It was to an earlier president of Yale, Thomas Clap, that the synod appealed in May 1746. “Our poor undertaking has been so blessed by Providence as to exceed our expectations,” they wrote, referring to the school at New London. “We hope that in time we may obtain assistance…to enable us to found a college.” For the moment, however, what they requested was the opportunity for their students to transfer to Yale and take degrees in as little as one year if qualified. They acknowledged the weakness of their school in “natural philosophy,” which meant the sciences, but were eager to use the same books and the same authors that were being read at Yale. Clap’s response was favorable, but no students are known to have transferred from New London to New Haven.26

Meanwhile, the synod, “by appointing trustees and obliging them to give declarations of trust,” was creating a foundation for the receipt of donations.27 It had hopes of raising funds in the British Isles and from well-wishers throughout America, even from Boston, where initial letters had brought words of encouragement. For the time being, however, the members of the Philadelphia synod made this their own responsibility. Each church was asked to take up a collection yearly for the benefit of the school. There was a fair response, even though most Presbyterian churches were small and composed of immigrants struggling to get a footing in the New World. A “School Account” survives that was prepared for a meeting of the synod in May 1748 and shows contributions from the individual churches from November 1743, the date when three presbyteries recommended the school.28

When the accounts for the first four and a half years were summed up, the collections for the school fell somewhat short of the very modest salaries paid the teachers. “Learning,” the synod admitted, “is not in the same esteem in this government as in New England.” The synod decided to charge the students twenty shillings a year, permitting the trustees to exempt some students, poor boys and possible candidates for the ministry. At the same time it raised Alison’s salary and his assistant’s. If student fees and congregational gifts were too small, the synod agreed to make up the difference from other funds.29

Another adjustment was made in Alison’s salary in 1749, possibly in response to his request to be permitted to move to Philadelphia, which was refused.30 What his motivation was is unknown, but when another opportunity arose in January 1752 he seized upon it and asked for approval afterwards.

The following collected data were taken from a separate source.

/-- Ids that name one traverse each: what is left of the journal is its head. -/
theorem State.endQueued_journal {s : State} {t : Trav} {l : List Trav} (hj : s.trv.journal = t :: l) (hn : ((t :: l).map (·.id)).Nodup) :
    (s.endQueued l).trv.journal = [t] := by
  induction l generalizing s with
  | nil => exact hj
  | cons x l ih =>
    simp only [List.map_cons, List.nodup_cons, List.mem_cons, List.mem_map, not_or, not_exists, not_and] at hn
    obtain ⟨⟨htx, htl⟩, hxl, hl⟩ := hn
    have hkept : (t :: x :: l).filter (·.id != x.id) = t :: l := by
      have hrest : l.filter (·.id != x.id) = l := List.filter_eq_self.2 fun y hy => by simpa using fun h => hxl y hy h
      simp [htx, hrest]
    obtain ⟨hjournal, -⟩ := s.endTrav_trv x Code.TRV_ROLLED_BACK
    refine ih (s := s.endTrav x Code.TRV_ROLLED_BACK) ?_ ?_
    · rw [hjournal, hj, hkept]
    · simp only [List.map_cons, List.nodup_cons, List.mem_map, not_exists, not_and]
      exact ⟨htl, hl⟩

/-- The traverse as it reverses, with the code it ends with. -/
def Trav.reversing (t : Trav) (code : Nat) : Trav := { t with back := true, code := code, state := Ts.rolling, abortDue := false }

theorem Trav.reversing_remaining_isEmpty {t : Trav} {code : Nat} :
    (t.reversing code).remaining.isEmpty = true ↔ ∀ g, g ∈ t.stages → g.sstate ≠ Ss.committed := Trav.remaining_isEmpty

theorem State.reverse_eq (s : State) (t : Trav) (a code : Nat) : s.reverse t a code =
    if (t.reversing code).remaining.isEmpty then s.endTrav (t.reversing code) code
    else s.setHead (s.timeStages (t.reversing code) a) := rfl

section
variable {s : State} {t : Trav} (hj : s.trv.journal = [t]) (a code : Nat)
include hj

/-- With nothing committed, the reversal of the only traverse ends it, and the rollback with it. -/
theorem State.reverse_ends (hc : ∀ g, g ∈ t.stages → g.sstate ≠ Ss.committed) :
    (s.reverse t a code).trv.journal = [] ∧ (s.reverse t a code).trv.rollback = none := by
  have hempty : s.trv.journal.filter (·.id != (t.reversing code).id) = [] := by
    rw [hj]
    simp [Trav.reversing]
  obtain ⟨hjournal, hroll⟩ := s.endTrav_trv (t.reversing code) code
  rw [State.reverse_eq, if_pos (Trav.reversing_remaining_isEmpty.2 hc), hjournal, hroll, hempty]
  exact ⟨rfl, rfl⟩

/-- Committed stages are reversed: the only traverse runs back toward the code. -/
theorem State.reverse_rolls (hc : ∃ g, g ∈ t.stages ∧ g.sstate = Ss.committed) : (s.reverse t a code).trv.rollback = s.trv.rollback ∧
    ∃ h', (s.reverse t a code).trv.journal = [h'] ∧ h'.id = t.id ∧ h'.back = true ∧ h'.state = Ts.rolling ∧ h'.code = code := by
  have hleft : ¬ (t.reversing code).remaining.isEmpty = true := fun he => by
    obtain ⟨g, hg, hs⟩ := hc
    exact Trav.reversing_remaining_isEmpty.1 he g hg hs
  have hsame : (s.timeStages (t.reversing code) a).untimed = (t.reversing code).untimed := s.timeStages_untimed _ a
  obtain ⟨hjournal, -, -⟩ := State.setHead_journal hj (s.timeStages (t.reversing code) a)
  rw [State.reverse_eq, if_neg hleft]
  refine ⟨?_, _, hjournal, (congrArg Trav.id hsame :), (congrArg Trav.back hsame :), (congrArg Trav.state hsame :), (congrArg Trav.code hsame :)⟩
  rw [State.setHead, hj]

end

/-- A rollback begun: the queued traverses have ended, and its sender waits for the last one. -/
def State.rollbackBegun (s : State) (r : Requester) : State := { s.endQueued s.trv.journal.tail with trv.rollback := some r }

theorem State.rollbackBegun_journal {s : State} {t : Trav} {rest : List Trav} (hj : s.trv.journal = t :: rest)
    (hn : (s.trv.journal.map (·.id)).Nodup) (r : Requester) : (s.rollbackBegun r).trv.journal = [t] := by
  rw [hj] at hn
  have hqueued : (s.endQueued s.trv.journal.tail).trv.journal = [t] := by
    rw [hj]
    exact State.endQueued_journal hj hn
  exact hqueued

/-- What TRV_ROLLBACK does to a suspended traverse. -/
def State.rolledBack (s : State) (t : Trav) (r : Requester) : State :=
  (s.rollbackBegun r).reverse t (s.rollbackBegun r).now Code.TRV_ROLLED_BACK

theorem opTrvRollback_none {q : Req} {s : State} (h : s.suspendedHead = none) : opTrvRollback.body q s = (s, Code.TRV_NOT_SUSPENDED, []) := by
  simp only [opTrvRollback, opWarden, h]

theorem opTrvRollback_some {q : Req} {s : State} {t : Trav} (h : s.suspendedHead = some t) : opTrvRollback.body q s =
    if s.level = 4 then (s, Code.THM_THROTTLED, []) else (s.rolledBack t q.r, Code.ACCEPTED, []) := by
  simp only [opTrvRollback, opWarden, h]
  rfl

theorem opTrvRollback_params (q : Req) (s : State) : (opTrvRollback.body q s).2.2 = [] := by
  cases h : s.suspendedHead with
  | none => rw [opTrvRollback_none h]
  | some t =>
    rw [opTrvRollback_some h]
    split <;> rfl

theorem trvRollback_serves (s : State) (f : Frame) (hl : s.Live) : Serves (.trvRollback f) opTrvRollback f s fun w r v code params =>
    params = [] ∧
    ((∀ h rest, w.trv.journal = h :: rest → h.suspended = false) → code = Code.TRV_NOT_SUSPENDED ∧ v = w) ∧
    (∀ h rest, w.trv.journal = h :: rest → h.suspended = true →
      (w.level = 4 → code = Code.THM_THROTTLED ∧ v = w) ∧
      (w.level ≠ 4 → (w.trv.journal.map (·.id)).Nodup → code = Code.ACCEPTED ∧
        ((∀ g, g ∈ h.stages → g.sstate ≠ Ss.committed) → v.trv.journal = [] ∧ v.trv.rollback = none) ∧
        ((∃ g, g ∈ h.stages ∧ g.sstate = Ss.committed) → v.trv.rollback = some r ∧
          ∃ h', v.trv.journal = [h'] ∧ h'.id = h.id ∧ h'.back = true ∧ h'.state = Ts.rolling ∧ h'.code = Code.TRV_ROLLED_BACK))) := by
  refine serves_of rfl hl fun r _ w _ => ⟨opTrvRollback_params _ w, fun hnone => ?_, fun h rest hj hs => ?_⟩
  · rw [opTrvRollback_none (State.suspendedHead_eq_none hnone)]
    exact ⟨rfl, rfl⟩
  rw [opTrvRollback_some (State.suspendedHead_eq_some hj hs)]
  refine ⟨fun h4 => ?_, fun h4 hn => ?_⟩
  · rw [if_pos h4]
    exact ⟨rfl, rfl⟩
  · have hhead := State.rollbackBegun_journal hj hn r
    rw [if_neg h4]
    exact ⟨rfl, State.reverse_ends hhead _ _, State.reverse_rolls hhead _ _⟩

/-- Settles O31: timing, resumption and rollback, each by its own lemma. -/
theorem traversesAreTimedResumedAndRolledBack : Obligations.TraversesAreTimedResumedAndRolledBack :=
  ⟨traverseTimed_leaves, trvResume_serves, trvRollback_serves⟩

end Sys2Proof.Machine
end

section
/-!
PROOFS. The element law of a frame: pairs, the closed loop and PIN_TRIM (R236 to R242), and O33.
-/
namespace Sys2Proof.Machine

/-! ## Pairs (R236, R238) -/

/-- A record a frame later, before its pair is looked at: both stored pairs have aged (R236). -/
def ElemRec.older (r : ElemRec) : ElemRec := { r with ageH := min 255 (r.ageH + 1), ageP := min 255 (r.ageP + 1) }

section
variable {cx : LawCx} {h : Nat} {pin neg : Bool} {p : Pair} {r : ElemRec}

theorem takePair_missing (hm : p.missing = true) : takePair cx h pin neg p r = ({ r.older with lowlight := r.lowlight || p.low }, none) :=
  if_pos hm

theorem takePair_pin (hm : p.missing = false) : (takePair cx h true neg p r).1 =
    { r.older with lowlight := false, wLast := p.rawW, ageP := 0, ratPin := p.ratio, psign := neg } := by
  simp only [takePair, hm, Bool.false_eq_true, if_false, if_true]
  rfl

theorem takePair_home (hm : p.missing = false) : (takePair cx h false neg p r).1 =
    { r.older with lowlight := false, wLast := p.rawW, ageH := 0, ratHome := p.ratio, hsign := neg } := by
  simp only [takePair, hm, Bool.false_eq_true, if_false]
  rfl

/-- An error needs dither and a stored pair of the other sign (R238). -/
theorem takePair_error (hm : p.missing = false) (he : (takePair cx h pin neg p r).2.isSome = true) :
    cx.dithEn = true ∧ (if pin then r.psign else r.hsign) ≠ neg := by
  simp only [takePair, hm, Bool.false_eq_true, if_false, Option.isSome_ite, Bool.and_eq_true, bne_iff_ne] at he
  obtain ⟨⟨⟨hdith, -⟩, hsign⟩, -⟩ := he
  exact ⟨hdith, hsign⟩

end

theorem takePair_stores (cx : LawCx) (h : Nat) (pin neg : Bool) (p : Pair) (r : ElemRec) :
    let x := takePair cx h pin neg p r
    (p.missing = true → x.2 = none ∧ x.1.ratHome = r.ratHome ∧ x.1.ratPin = r.ratPin ∧ x.1.hsign = r.hsign ∧ x.1.psign = r.psign ∧
      x.1.ageH = min 255 (r.ageH + 1) ∧ x.1.ageP = min 255 (r.ageP + 1) ∧ x.1.integ = r.integ ∧ x.1.lowlight = (r.lowlight || p.low)) ∧
    (p.missing = false → x.1.lowlight = false ∧
      (pin = true → x.1.ratPin = p.ratio ∧ x.1.psign = neg ∧ x.1.ageP = 0 ∧ x.1.ratHome = r.ratHome ∧ x.1.ageH = min 255 (r.ageH + 1)) ∧
      (pin = false → x.1.ratHome = p.ratio ∧ x.1.hsign = neg ∧ x.1.ageH = 0 ∧ x.1.ratPin = r.ratPin ∧ x.1.ageP = min 255 (r.ageP + 1)) ∧
      (x.2.isSome = true → cx.dithEn = true ∧ (if pin then r.psign else r.hsign) ≠ neg)) := by
  refine ⟨fun hm => ?_, fun hm => ⟨?_, ?_, ?_, takePair_error hm⟩⟩
  · rw [takePair_missing hm]
    exact ⟨rfl, rfl, rfl, rfl, rfl, rfl, rfl, rfl, rfl⟩
  · cases pin with
    | true => rw [takePair_pin hm]
    | false => rw [takePair_home hm]
  · rintro rfl
    rw [takePair_pin hm]
    exact ⟨rfl, rfl, rfl, rfl, rfl⟩
  · rintro rfl
    rw [takePair_home hm]
    exact ⟨rfl, rfl, rfl, rfl, rfl⟩

/-! ## The closed loop (R239, R240) -/

/-- INTEG with the error of a frame taken in. -/
def State.integrated (s : State) (cx : LawCx) (e : Nat) (errH : Int) : Int := (s.elem e).integ + roundDiv (cx.ki * errH) 4096

/-- The heater target that the law asks for. -/
def State.asked (s : State) (cx : LawCx) (e : Nat) (errH ffx : Int) : Int :=
  s.phiNow e (s.elem e).home + s.integrated cx e errH + roundDiv (cx.kp * errH) 4096 + ffx

/-- A target as far as the span of the element and STEP_MAX allow. -/
def State.limited (s : State) (cx : LawCx) (e : Nat) (u : Int) : Int :=
  max ((s.elem e).htr - cx.step) (min ((s.elem e).htr + cx.step) (s.toSpan e u))

theorem State.limited_within_step (s : State) (cx : LawCx) (e : Nat) (u : Int) :
    s.limited cx e u - (s.elem e).htr ≤ cx.step ∧ (s.elem e).htr - s.limited cx e u ≤ cx.step := by
  unfold State.limited
  omega

/-- A target is clamped exactly where it lies outside the span or further than STEP_MAX away. -/
theorem State.limited_ne_iff (s : State) (cx : LawCx) (e : Nat) (u : Int) : ¬ (s.toSpan e u = u ∧ s.limited cx e u = u) ↔
    s.toSpan e u ≠ u ∨ u < (s.elem e).htr - cx.step ∨ (s.elem e).htr + cx.step < u := by
  unfold State.limited
  omega

section
variable {s : State} {cx : LawCx} {e : Nat} {errH ffx : Int}

theorem State.closedLoop_eq : s.closedLoop cx e errH ffx false =
    let u := s.asked cx e errH ffx
    let w := s.toSpan e u
    let v := s.limited cx e u
    if w = u ∧ v = u then (s.integrated cx e errH, u, false)
    else (if ((v < u ∨ w < u) ∧ 0 < errH) ∨ ((u < v ∨ u < w) ∧ errH < 0) then (s.elem e).integ else s.integrated cx e errH, v, true) := rfl

theorem State.closedLoop_clamped : (s.closedLoop cx e errH ffx false).2.2 = true ↔
    ¬ (s.toSpan e (s.asked cx e errH ffx) = s.asked cx e errH ffx ∧ s.limited cx e (s.asked cx e errH ffx) = s.asked cx e errH ffx) := by
  rw [State.closedLoop_eq]
  dsimp only
  split
  next h => exact ⟨nofun, fun hc => absurd h hc⟩
  next h => exact ⟨fun _ => h, fun _ => rfl⟩

theorem State.closedLoop_target : (s.closedLoop cx e errH ffx false).2.1 = s.limited cx e (s.asked cx e errH ffx) := by
  rw [State.closedLoop_eq]
  dsimp only
  split
  next h => exact h.2.symm
  next => rfl

theorem State.closedLoop_free (h : (s.closedLoop cx e errH ffx false).2.2 = false) :
    (s.closedLoop cx e errH ffx false).1 = s.integrated cx e errH ∧ (s.closedLoop cx e errH ffx false).2.1 = s.asked cx e errH ffx := by
  rw [State.closedLoop_eq] at h ⊢
  dsimp only at h ⊢
  split at h
  next hfree => rw [if_pos hfree]; exact ⟨rfl, rfl⟩
  next => cases h

/-- An error that pushes beyond the clamp leaves INTEG (R240). -/
theorem State.closedLoop_holds_integ (hc : (s.closedLoop cx e errH ffx false).2.2 = true)
    (hpush : 0 < errH ∧ s.limited cx e (s.asked cx e errH ffx) < s.asked cx e errH ffx ∨
      errH < 0 ∧ s.asked cx e errH ffx < s.limited cx e (s.asked cx e errH ffx)) :
    (s.closedLoop cx e errH ffx false).1 = (s.elem e).integ := by
  rw [State.closedLoop_eq]
  dsimp only
  rw [if_neg (State.closedLoop_clamped.1 hc), if_pos (hpush.imp (fun h => ⟨.inl h.2, h.1⟩) fun h => ⟨.inl h.2, h.1⟩)]

end

theorem closedLoop_clamps (s : State) (cx : LawCx) (e : Nat) (errH ffx : Int) :
    let x := s.elem e
    let r := s.closedLoop cx e errH ffx false
    let u := s.phiNow e x.home + (x.integ + roundDiv (cx.ki * errH) 4096) + roundDiv (cx.kp * errH) 4096 + ffx
    (r.2.1 - x.htr ≤ cx.step ∧ x.htr - r.2.1 ≤ cx.step) ∧ (r.2.2 = false → r.2.1 = u) ∧
    (r.2.2 = true ↔ s.toSpan e u ≠ u ∨ u < x.htr - cx.step ∨ x.htr + cx.step < u) ∧
    (r.2.2 = true → (0 < errH ∧ r.2.1 < u ∨ errH < 0 ∧ u < r.2.1) → r.1 = x.integ) ∧
    (r.2.2 = false → r.1 = x.integ + roundDiv (cx.ki * errH) 4096) := by
  intro x r u
  have htarget : r.2.1 = s.limited cx e u := State.closedLoop_target
  refine ⟨?_, fun h => (State.closedLoop_free h).2, State.closedLoop_clamped.trans (s.limited_ne_iff cx e u), fun hc hpush => ?_,
    fun h => (State.closedLoop_free h).1⟩
  · rw [htarget]
    exact s.limited_within_step cx e u
  · rw [htarget] at hpush
    exact State.closedLoop_holds_integ hc hpush

/-! ## PIN_TRIM (R242) -/

theorem nextTrim_within_max (s : State) (cx : LawCx) (e : Nat) (r : ElemRec) (v : Int) :
    let x := s.nextTrim cx e r (some v)
    0 ≤ x.1 + cx.trimMax ∧ x.1 ≤ cx.trimMax ∧ (r.trimmed = true → x.2.2 = true) := by
  refine ⟨?_, ?_, fun h => ?_⟩
  · simp only [State.nextTrim]
    omega
  · simp only [State.nextTrim]
    omega
  · simp only [State.nextTrim, h, Bool.true_or]

/-- Settles O33, clause by clause. -/
theorem loopLawHoldsClampsAndTrims : Obligations.LoopLawHoldsClampsAndTrims :=
  ⟨takePair_stores, closedLoop_clamps, nextTrim_within_max, fun _ _ _ _ => rfl⟩

end Sys2Proof.Machine
end

section
/-!
PROOFS. What the loop registers of a tile hold after a write, and the start of its loops (R237, R257).
-/
namespace Sys2Proof.Machine

/-! ## Fields of `TILE_LP_CTL` and `TILE_LP_PERIOD` -/

section
variable (n : Nat)

theorem lpEnable_ok : (R.TILE_LP_CTL_ENABLE n).ok := ⟨Nat.le_refl 0, show 0 < 32 by decide⟩

theorem lpRefuse_ok : (R.TILE_LP_CTL_REFUSE n).ok := ⟨show 16 ≤ 31 by decide, show 31 < 32 by decide⟩

theorem pUse_ok : (R.TILE_LP_PERIOD_P_USE n).ok := ⟨show 16 ≤ 19 by decide, show 19 < 32 by decide⟩

theorem pSet_ok : (R.TILE_LP_PERIOD_P_SET n).ok := ⟨Nat.zero_le 3, show 3 < 32 by decide⟩

theorem lpRefuse_apart_lpEnable : (R.TILE_LP_CTL_REFUSE n).apart (R.TILE_LP_CTL_ENABLE n) := .inr (.inr (show 0 < 16 by decide))

theorem pUse_apart_pSet : (R.TILE_LP_PERIOD_P_USE n).apart (R.TILE_LP_PERIOD_P_SET n) := .inr (.inr (show 3 < 16 by decide))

This opportunity was a vacancy at the new Academy of Philadelphia, which had been opened a year earlier. Alison’s student Charles Thomson was teaching here when the rector died in December 1751, and possibly it was he who recommended Alison for the vacancy.31 At first Alison was hesitant to accept the position–he had always preferred the country to the city, which he looked upon as a nursery of vice–but he agreed to come for a month on trial, and he stayed for the remainder of his life, more than a quarter of a century. The salary may have been an inducement; it was set at two hundred pounds a year in March 1752, exactly ten times his original compensation for conducting the school at New London.32 He also became assistant to the pastor of the First Presbyterian Church of Philadelphia, and here in the capital of American Presbyterianism he could influence the course of his church more easily than from a rural pastorate.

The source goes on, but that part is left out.